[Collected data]

/-- Where each field of a slot record, a station entry, a match entry and an event record stands in table space: the header
words bit by bit and the payload words, at 80n + k, A00h + 8a + k, B00h + 8i + k and C00h + 40r + k; bits of no field read
0, and so do the eight words A00h–A07h, whatever entry 0 of the model's table holds (R74, R177, 11.4; log 21). -/
def Obligations.TableSpaceShowsTheRecords : Prop :=
  ∀ (s : State) (addr : BitVec 12),
    (∀ n : SlotNo,
      (∀ k : Fin 16, addr.toNat = 80 * n.val + k.val → s.tableRead addr = some
        (match k.val with
         | 0 => 0#9 ++ BitVec.ofBool (s.slot n).cancelInFlight ++ BitVec.ofBool (s.slot n).deadlineExpired ++
             BitVec.ofBool (s.slot n).hostCancel ++ 0#1 ++ BitVec.ofNat 3 (s.slot n).state.code
         | 1 => (s.slot n).station
         | 2 => (s.slot n).priority
         | 3 => (s.slot n).retryLimit
         | 4 => (s.slot n).deadline
         | 5 => (s.slot n).requestLength
         | 6 => (s.slot n).postNumber
         | 7 => 0#6 ++ BitVec.ofNat 2 (s.slot n).cancelAttempts ++ 0#4 ++ BitVec.ofNat 4 (s.slot n).attempts
         | 8 => 0#12 ++ BitVec.ofNat 4 (s.slot n).status.code
         | 9 => 0#8 ++ (s.slot n).replyStatus
         | 10 => 0#9 ++ BitVec.ofNat 7 (s.slot n).replyLength
         | 11 => (s.slot n).completionTime
         | 12 => (s.slot n).deadlineRemaining
         | _ => 0)) ∧
      ∀ k : Fin 32,
        (addr.toNat = 80 * n.val + 16 + k.val → s.tableRead addr = some (s.slot n).request[k]) ∧
        (addr.toNat = 80 * n.val + 48 + k.val → s.tableRead addr = some (s.slot n).reply[k])) ∧
    (∀ (a : Address) (k : Fin 8), addr.toNat = 0xA00 + 8 * a.val + k.val → s.tableRead addr = some
      (if a = 0 then 0
       else match k.val with
         | 0 => 0#14 ++ BitVec.ofNat 2 (s.station a).state.code
         | 1 => 0#4 ++ BitVec.ofNat 4 (s.station a).creditLimit ++ 0#6 ++
             BitVec.ofNat 2 (s.station a).pollMode.code
         | 2 => 0#4 ++ BitVec.ofNat 4 (s.station a).noAnswer ++ 0#4 ++ BitVec.ofNat 4 (s.station a).outstanding
         | 3 => 0#8 ++ BitVec.ofNat 8 (s.station a).holdRemaining
         | 4 => match (s.station a).ack with
             | .noAck => 0
             | .reply tag => 0#6 ++ 1#2 ++ 0#3 ++ BitVec.ofNat 5 tag.val
             | .event => 0x0200
         | 5 => (s.station a).quarantine.extractLsb' 0 16
         | 6 => (s.station a).quarantine.extractLsb' 16 16
         | _ => 0)) ∧
    (∀ (i : EntryNo) (k : Fin 8), addr.toNat = 0xB00 + 8 * i.val + k.val → s.tableRead addr = some
      (match k.val with
       | 0 => 0#3 ++ BitVec.ofBool s.classifier.table[i].alert ++ 0#2 ++
           BitVec.ofNat 2 s.classifier.table[i].action.code ++ 0#2 ++
           BitVec.ofNat 2 s.classifier.table[i].path.code ++ 0#1 ++
           BitVec.ofBool s.classifier.table[i].invert ++ BitVec.ofBool s.classifier.table[i].joinPrevious ++
           BitVec.ofBool s.classifier.table[i].enabled
       | 1 => BitVec.ofNat 8 s.classifier.table[i].offset.val ++
           BitVec.ofNat 8 s.classifier.table[i].stationFilter.val
       | 2 => s.classifier.table[i].byteMask
       | 3 => s.classifier.table[i].signature
       | _ => 0)) ∧
    ∀ r : RecordNo,
      (∀ k : Fin 8, addr.toNat = 0xC00 + 40 * r.val + k.val → s.tableRead addr = some
        (match k.val with
         | 0 => 0#4 ++ BitVec.ofBool s.eventPool.records[r].alert ++
             BitVec.ofNat 1 s.eventPool.records[r].queue.code ++
             BitVec.ofBool s.eventPool.records[r].repeatFlag ++
             BitVec.ofBool s.eventPool.records[r].relayed ++ 0#3 ++
             BitVec.ofNat 5 s.eventPool.records[r].station.val
         | 1 => 0#1 ++ BitVec.ofNat 7 s.eventPool.records[r].payloadLength ++ 0#4 ++
             BitVec.ofNat 4 s.eventPool.records[r].chain
         | 2 => 0#6 ++ BitVec.ofNat 2 s.eventPool.records[r].hopCount ++ s.eventPool.records[r].origin
         | 3 => s.eventPool.records[r].arrivalTime
         | _ => 0)) ∧
      ∀ k : Fin 32, addr.toNat = 0xC00 + 40 * r.val + 8 + k.val →
        s.tableRead addr = some s.eventPool.records[r].payload[k]

/-- The accepted writes of WINDOW DATA: a host word of an OWNED slot, stored as written; the configuration word of a station
with a poll mode code and a credit limit that are legal; words 0–3 of a match entry with legal fields. The word reads back
with its unplaced bits 0, every other word of table space and the rest of the state stand, and the window address steps on
(R24, R73, R109, R168, R170, R177). -/
def Obligations.WindowWriteReplacesTheWord : Prop :=
  ∀ (s : State) (w placed : Word), Ready s →
    ((∃ (n : SlotNo) (k : Nat), (s.slot n).state = .owned ∧ (1 ≤ k ∧ k ≤ 5 ∨ 16 ≤ k ∧ k ≤ 47) ∧
        s.hostPort.windowAddress.toNat = 80 * n.val + k ∧ placed = w) ∨
     (∃ a : Address, a ≠ 0 ∧ s.hostPort.windowAddress.toNat = 0xA00 + 8 * a.val + 1 ∧ w.toNat % 4 ≤ 2 ∧
        1 ≤ w.toNat / 256 % 16 ∧ w.toNat / 256 % 16 ≤ 8 ∧ placed = w &&& 0x0F03) ∨
     (∃ i : EntryNo, s.hostPort.windowAddress.toNat = 0xB00 + 8 * i.val ∧ w.toNat / 16 % 4 ≤ 2 ∧
        w.toNat / 256 % 4 ≤ 2 ∧ placed = w &&& 0x1337) ∨
     (∃ i : EntryNo, s.hostPort.windowAddress.toNat = 0xB00 + 8 * i.val + 1 ∧ w.toNat % 256 ≤ 31 ∧
        w.toNat / 256 ≤ 63 ∧ placed = w) ∨
     ∃ i : EntryNo, (s.hostPort.windowAddress.toNat = 0xB00 + 8 * i.val + 2 ∨
        s.hostPort.windowAddress.toNat = 0xB00 + 8 * i.val + 3) ∧ placed = w) →
    ∃ t, exec (.windowDataWrite w) s = .next t ∧
      t = { s.windowStepped with
            slotTable := t.slotTable, stationTable := { s.stationTable with entries := t.stationTable.entries },
            classifier := { s.classifier with table := t.classifier.table } } ∧
      t.slotTable.postCounter = s.slotTable.postCounter ∧
      t.tableRead s.hostPort.windowAddress = some placed ∧
      (∀ addr, addr ≠ s.hostPort.windowAddress → t.tableRead addr = s.tableRead addr) ∧
      (∀ a, (t.station a).holdDue = (s.station a).holdDue)

/-- The refused writes of WINDOW DATA, the nine cases of R170: nothing changes but the report of the refusal and the step of
the window address (R164, R168, R170). -/
def Obligations.WindowWriteRefusals : Prop :=
  ∀ (s : State) (w : Word), s.pins.reset = false →
    (s.hostPort.sweep = true ∨
     (0xB40 ≤ s.hostPort.windowAddress.toNat ∧ s.hostPort.windowAddress.toNat < 0xC00) ∨
     (∃ (n : SlotNo) (k : Nat), (1 ≤ k ∧ k ≤ 5 ∨ 16 ≤ k ∧ k ≤ 47) ∧
        s.hostPort.windowAddress.toNat = 80 * n.val + k ∧ (s.slot n).state ≠ .owned) ∨
     (∃ (n : SlotNo) (k : Nat), (k = 0 ∨ 6 ≤ k ∧ k ≤ 15 ∨ 48 ≤ k ∧ k ≤ 79) ∧
        s.hostPort.windowAddress.toNat = 80 * n.val + k) ∨
     (∃ (a : Address) (k : Fin 8), (a = 0 ∨ k ≠ 1) ∧
        s.hostPort.windowAddress.toNat = 0xA00 + 8 * a.val + k.val) ∨
     (∃ a : Address, s.hostPort.windowAddress.toNat = 0xA00 + 8 * a.val + 1 ∧
        (w.toNat % 4 = 3 ∨ w.toNat / 256 % 16 = 0 ∨ 8 < w.toNat / 256 % 16)) ∨
     (∃ i : EntryNo, s.hostPort.windowAddress.toNat = 0xB00 + 8 * i.val ∧
        (w.toNat / 16 % 4 = 3 ∨ w.toNat / 256 % 4 = 3)) ∨
     (∃ i : EntryNo, s.hostPort.windowAddress.toNat = 0xB00 + 8 * i.val + 1 ∧
        (31 < w.toNat % 256 ∨ 63 < w.toNat / 256)) ∨
     (∃ (i : EntryNo) (k : Fin 8), 4 ≤ k ∧ s.hostPort.windowAddress.toNat = 0xB00 + 8 * i.val + k.val) ∨
     0xC00 ≤ s.hostPort.windowAddress.toNat) →
    exec (.windowDataWrite w) s = .next s.refused.windowStepped

/-! ## The timers (R87, R96, R148, R156) -/

/-- The millisecond step, with no expiry of an earlier step still waiting: the clock steps and wraps; each WAITING slot's
count above 0 falls by one; each running hold falls by one, its last millisecond making its expiry due (log 12); a running
coalescing timer falls by one; nothing else changes: what runs out is taken by a command of its own (logs 11, 13). An expiry
still waiting is taken first (log 14). -/
def Obligations.ClockStepCountsDown : Prop :=
  ∀ s : State, s.pins.reset = false →
    ((∀ n, ¬ ((s.slot n).state = .waiting ∧ (s.slot n).deadline ≠ 0 ∧ (s.slot n).deadlineRemaining = 0)) →
      (∀ a, (s.station a).holdDue = false) → s.completionUnit.timer ≠ some 0 →
      ∃ t, exec .lineClockStep s = .next t ∧
        t = { s with
              slotTable := t.slotTable, stationTable := { s.stationTable with entries := t.stationTable.entries },
              completionUnit :=
                { s.completionUnit with timer := s.completionUnit.timer.map fun k => k - 1 },
              lineEngine := { s.lineEngine with clock := s.lineEngine.clock + 1 } } ∧
        t.slotTable.postCounter = s.slotTable.postCounter ∧
        (∀ n, t.slot n =
          { s.slot n with
            deadlineRemaining :=
              if (s.slot n).state = .waiting ∧ (s.slot n).deadlineRemaining ≠ 0 then
                (s.slot n).deadlineRemaining - 1
              else (s.slot n).deadlineRemaining }) ∧
        ∀ a, t.station a =
          if (s.station a).holdRemaining = 1 then { s.station a with holdDue := true }
          else { s.station a with holdRemaining := (s.station a).holdRemaining - 1 }) ∧
    ∀ s1 s2 s3, exec .deadlineExpiry s = .next s1 → exec .holdExpiry s1 = .next s2 →
      exec .coalescingTimerExpiry s2 = .next s3 → exec .lineClockStep s = exec .lineClockStep s3

/-- The expiries. Deadlines: every WAITING slot whose deadline has run out becomes CANCELLING with deadline-expired set, and
all join the tail of the Cancel List in increasing order of slot number, as one event (R40, R96; log 11). Holds: one that has
run out is at 0 and nothing else changes (R87; log 12). The coalescing timer: at 0 it latches COMPLETE and stops, and a timer
not at 0 does nothing (R156; log 13). -/
def Obligations.ExpiriesAreTaken : Prop :=
  ∀ s : State,
    (∃ t, exec .deadlineExpiry s = .next t ∧
      t = { s with
            slotTable := t.slotTable,
            cancelList := s.cancelList ++ (List.finRange 32).filter fun n =>
              (s.slot n).state = .waiting ∧ (s.slot n).deadline ≠ 0 ∧ (s.slot n).deadlineRemaining = 0 } ∧
      t.slotTable.postCounter = s.slotTable.postCounter ∧
      ∀ n, t.slot n =
        if (s.slot n).state = .waiting ∧ (s.slot n).deadline ≠ 0 ∧ (s.slot n).deadlineRemaining = 0 then
          { s.slot n with state := .cancelling, deadlineExpired := true }
        else s.slot n) ∧
    (∃ t, exec .holdExpiry s = .next t ∧
      t = { s with stationTable := { s.stationTable with entries := t.stationTable.entries } } ∧
      ∀ a, t.station a =
        if (s.station a).holdDue = true then { s.station a with holdRemaining := 0, holdDue := false }
        else s.station a) ∧
    (s.completionUnit.timer = some 0 →
      exec .coalescingTimerExpiry s = .next
        { s with
          completionUnit :=
            { s.completionUnit with
              timer := none, causes := { s.completionUnit.causes with complete := true } } }) ∧
    (s.completionUnit.timer ≠ some 0 → exec .coalescingTimerExpiry s = .next s)

/-! ## The line (01, 08) -/

/-- The settle passed moves STARTING to RUNNING with the turnaround gap passed (R139); contention during it moves STARTING to
FAULT, with LINE and LINE_ERROR latched and the record of kind ECHO, station 0 and the clock, the echo count unchanged
(R140). In any other line state neither does anything (log 2). -/
def Obligations.SettleEndsInRunningOrFault : Prop :=
  ∀ s : State,
    (s.lineEngine.state = .starting →
      exec .settleEnd s = .next
        { s with lineEngine := { s.lineEngine with state := .running, gapPassed := true } }) ∧
    (s.lineEngine.state = .starting → LineConsistent s →
      exec .contention s = .next
        { s with
          lineEngine :=
            { s.lineEngine with
              state := .fault, error := { kind := .echo, station := 0, time := s.lineEngine.clock } }
          completionUnit := s.completionUnit.lineErrorLatched.lineLatched }) ∧
    (s.lineEngine.state ≠ .starting → exec .settleEnd s = .next s ∧ exec .contention s = .next s)

/-- LFAULT asserted in STARTING, RUNNING or STOPPING moves the line to FAULT with LINE latched. The exchange in flight is
ended in the same change: an outcome already decided stands, a frame completely sent has no answer, and one not completely
sent an echo fault, with no error record and the echo count unchanged. In OFF and FAULT, and on its release, LFAULT only
takes its level (R143, R145, R151). The command carries the level that the input takes (log 8). -/
def Obligations.LfaultMovesTheLineToFault : Prop :=
  ∀ s : State,
    exec (.lfault false) s = .next { s with pins := { s.pins with lfault := false } } ∧
    (s.lineEngine.state = .off ∨ s.lineEngine.state = .fault →
      exec (.lfault true) s = .next { s with pins := { s.pins with lfault := true } }) ∧
    (s.lineEngine.state = .starting ∨ s.lineEngine.state = .running ∨ s.lineEngine.state = .stopping →
      (s.lineScheduler.exchange = none →
        exec (.lfault true) s = .next
          { s with
            pins := { s.pins with lfault := true }, lineEngine := { s.lineEngine with state := .fault },
            completionUnit := s.completionUnit.lineLatched }) ∧
      ∀ x o, s.lineScheduler.exchange = some x →
        (x.phase = .decided o ∨ (x.phase = .windowOpen ∨ x.phase = .receiving) ∧ o = .noAnswer ∨
          x.phase = .sending ∧ o = .echoFault) →
        exec (.lfault true) s = exec .outcomeTaken
          { s.decidedAs x o with
            pins := { s.pins with lfault := true }, lineEngine := { s.lineEngine with state := .fault },
            completionUnit := s.completionUnit.lineLatched })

> _WORK TO COMPLETE_: Between the first line of the entries above and the line with "1 => (s.slot n).station", both included, copy every line exactly and nothing outside that range.

> _TASK OUTPUT_:
/-- Where each field of a slot record, a station entry, a match entry and an event record stands in table space: the header
words bit by bit and the payload words, at 80n + k, A00h + 8a + k, B00h + 8i + k and C00h + 40r + k; bits of no field read
0, and so do the eight words A00h–A07h, whatever entry 0 of the model's table holds (R74, R177, 11.4; log 21). -/
def Obligations.TableSpaceShowsTheRecords : Prop :=
  ∀ (s : State) (addr : BitVec 12),
    (∀ n : SlotNo,
      (∀ k : Fin 16, addr.toNat = 80 * n.val + k.val → s.tableRead addr = some
        (match k.val with
         | 0 => 0#9 ++ BitVec.ofBool (s.slot n).cancelInFlight ++ BitVec.ofBool (s.slot n).deadlineExpired ++
             BitVec.ofBool (s.slot n).hostCancel ++ 0#1 ++ BitVec.ofNat 3 (s.slot n).state.code
         | 1 => (s.slot n).station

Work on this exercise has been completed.